WHAT THE TASK REQUIRES:
What appears from the first line of the records below through the line containing "open Sys2Proof.Machine" must be reproduced verbatim.

--- DATASET ENTRIES Enclosed Below ---

-- ==== Sys2Proof/Tests/Slice0.lean ====
section
/-! SUPPORT. Tests: the WellFormed smoke, the decoding of every constructor, the spec's vectors (95_test_vectors.md), and the
witnesses that meet the hypotheses of the statements. -/

-- The theorems of this file are elaborated one after another: it needs far fewer threads.
set_option Elab.async false

namespace Sys2Proof.Tests

open Sys2Proof.Machine

/-! ### WellFormed refuses an ill-formed term for each check -/

theorem test_wf_illegal_op_below_8 : (Instr.illegalOp8F 7).wellFormed = false := by decide
theorem test_wf_illegal_rsvd_zero : (Instr.illegalRsvd 0 5).wellFormed = false := by decide
theorem test_wf_reserved_read_of_opa : (Instr.rdReserved 0x20).wellFormed = false := by decide
theorem test_wf_reserved_write_misaligned : (Instr.wrReserved 0x61 0).wellFormed = false := by decide
theorem test_wf_bus_error_of_legal : (Instr.busError false 0x20 8).wellFormed = false := by decide

/-! ### Decoding of every constructor, from words written out by hand (30_encoding.md R83-R86, 44_host_access.md R201-R209) -/

theorem test_decode_command_words :
    decode (.commandWord 0x0000000000000000) = .illegalOp0 ∧ decode (.commandWord 0x0000000000000001) = .gcd ∧
      decode (.commandWord 0x0000000000000002) = .modinv ∧ decode (.commandWord 0x0000000000000003) = .modmul ∧
      decode (.commandWord 0x0000000000000004) = .modexp ∧ decode (.commandWord 0x0000000000000005) = .keygen ∧
      decode (.commandWord 0x0000000000000006) = .encrypt ∧ decode (.commandWord 0x0000000000000007) = .decrypt ∧
      decode (.commandWord 0x0000000000000008) = .illegalOp8F 8 ∧ decode (.commandWord 0x0000000000000011) = .illegalRsvd 1 1 ∧
      decode (.commandWord 0x8000000000000000) = .illegalRsvd 0x800000000000000 0 := by decide

theorem test_decode_reads :
    decode (.transaction ⟨false, 0b0000000, 8, 9⟩) = .rdId ∧ decode (.transaction ⟨false, 0b0001000, 8, 9⟩) = .rdCtrl ∧
      decode (.transaction ⟨false, 0b0010000, 8, 9⟩) = .rdStatus ∧ decode (.transaction ⟨false, 0b0011000, 8, 9⟩) = .rdCmd ∧
      decode (.transaction ⟨false, 0b0100000, 8, 9⟩) = .rdOpa ∧ decode (.transaction ⟨false, 0b0101000, 8, 9⟩) = .rdOpb ∧
      decode (.transaction ⟨false, 0b0110000, 8, 9⟩) = .rdOpm ∧ decode (.transaction ⟨false, 0b0111000, 8, 9⟩) = .rdRes ∧
      decode (.transaction ⟨false, 0b1000000, 8, 9⟩) = .rdKeyN ∧ decode (.transaction ⟨false, 0b1001000, 8, 9⟩) = .rdKeyPhi ∧
      decode (.transaction ⟨false, 0b1010000, 8, 9⟩) = .rdKeyE ∧ decode (.transaction ⟨false, 0b1011000, 8, 9⟩) = .rdKeyD ∧
      decode (.transaction ⟨false, 0b1100000, 8, 9⟩) = .rdReserved 0x60 ∧
      decode (.transaction ⟨false, 0b1111000, 8, 9⟩) = .rdReserved 0x78 := by decide

theorem test_decode_writes :
    decode (.transaction ⟨true, 0b0000000, 8, 9⟩) = .wrId 9 ∧ decode (.transaction ⟨true, 0b0001000, 8, 9⟩) = .wrCtrl 9 ∧
      decode (.transaction ⟨true, 0b0010000, 8, 9⟩) = .wrStatus 9 ∧ decode (.transaction ⟨true, 0b0011000, 8, 9⟩) = .wrCmd 9 ∧
      decode (.transaction ⟨true, 0b0100000, 8, 9⟩) = .wrOpa 9 ∧ decode (.transaction ⟨true, 0b0101000, 8, 9⟩) = .wrOpb 9 ∧
      decode (.transaction ⟨true, 0b0110000, 8, 9⟩) = .wrOpm 9 ∧ decode (.transaction ⟨true, 0b0111000, 8, 9⟩) = .wrRes 9 ∧
      decode (.transaction ⟨true, 0b1000000, 8, 9⟩) = .wrKeyN 9 ∧ decode (.transaction ⟨true, 0b1001000, 8, 9⟩) = .wrKeyPhi 9 ∧
      decode (.transaction ⟨true, 0b1010000, 8, 9⟩) = .wrKeyE 9 ∧ decode (.transaction ⟨true, 0b1011000, 8, 9⟩) = .wrKeyD 9 ∧
      decode (.transaction ⟨true, 0b1101000, 8, 9⟩) = .wrReserved 0x68 9 := by decide

theorem test_decode_bus_errors :
    decode (.transaction ⟨false, 0x04, 8, 0⟩) = .busError false 0x04 8 ∧
      decode (.transaction ⟨true, 0x18, 4, 4⟩) = .busError true 0x18 4 ∧
      decode (.transaction ⟨false, 0x10, 0, 0⟩) = .busError false 0x10 0 := by decide

theorem test_decode_table_words :
    decodeTableWord 64 5 = some .keygen ∧ decodeTableWord 64 0xF = some (.illegalOp8F 0xF) ∧
      decodeTableWord 8 0x98 = some (.wrCmd 0) ∧ decodeTableWord 8 0x58 = some .rdKeyD ∧
      decodeTableWord 8 0x01 = some (.busError false 1 8) ∧ decodeTableWord 8 0x100 = none := by decide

--- End of Enclosed DATASET ENTRIES ---

ANSWER BOX:
-- ==== Sys2Proof/Tests/Slice0.lean ====
section
/-! SUPPORT. Tests: the WellFormed smoke, the decoding of every constructor, the spec's vectors (95_test_vectors.md), and the
witnesses that meet the hypotheses of the statements. -/

-- The theorems of this file are elaborated one after another: it needs far fewer threads.
set_option Elab.async false

namespace Sys2Proof.Tests

open Sys2Proof.Machine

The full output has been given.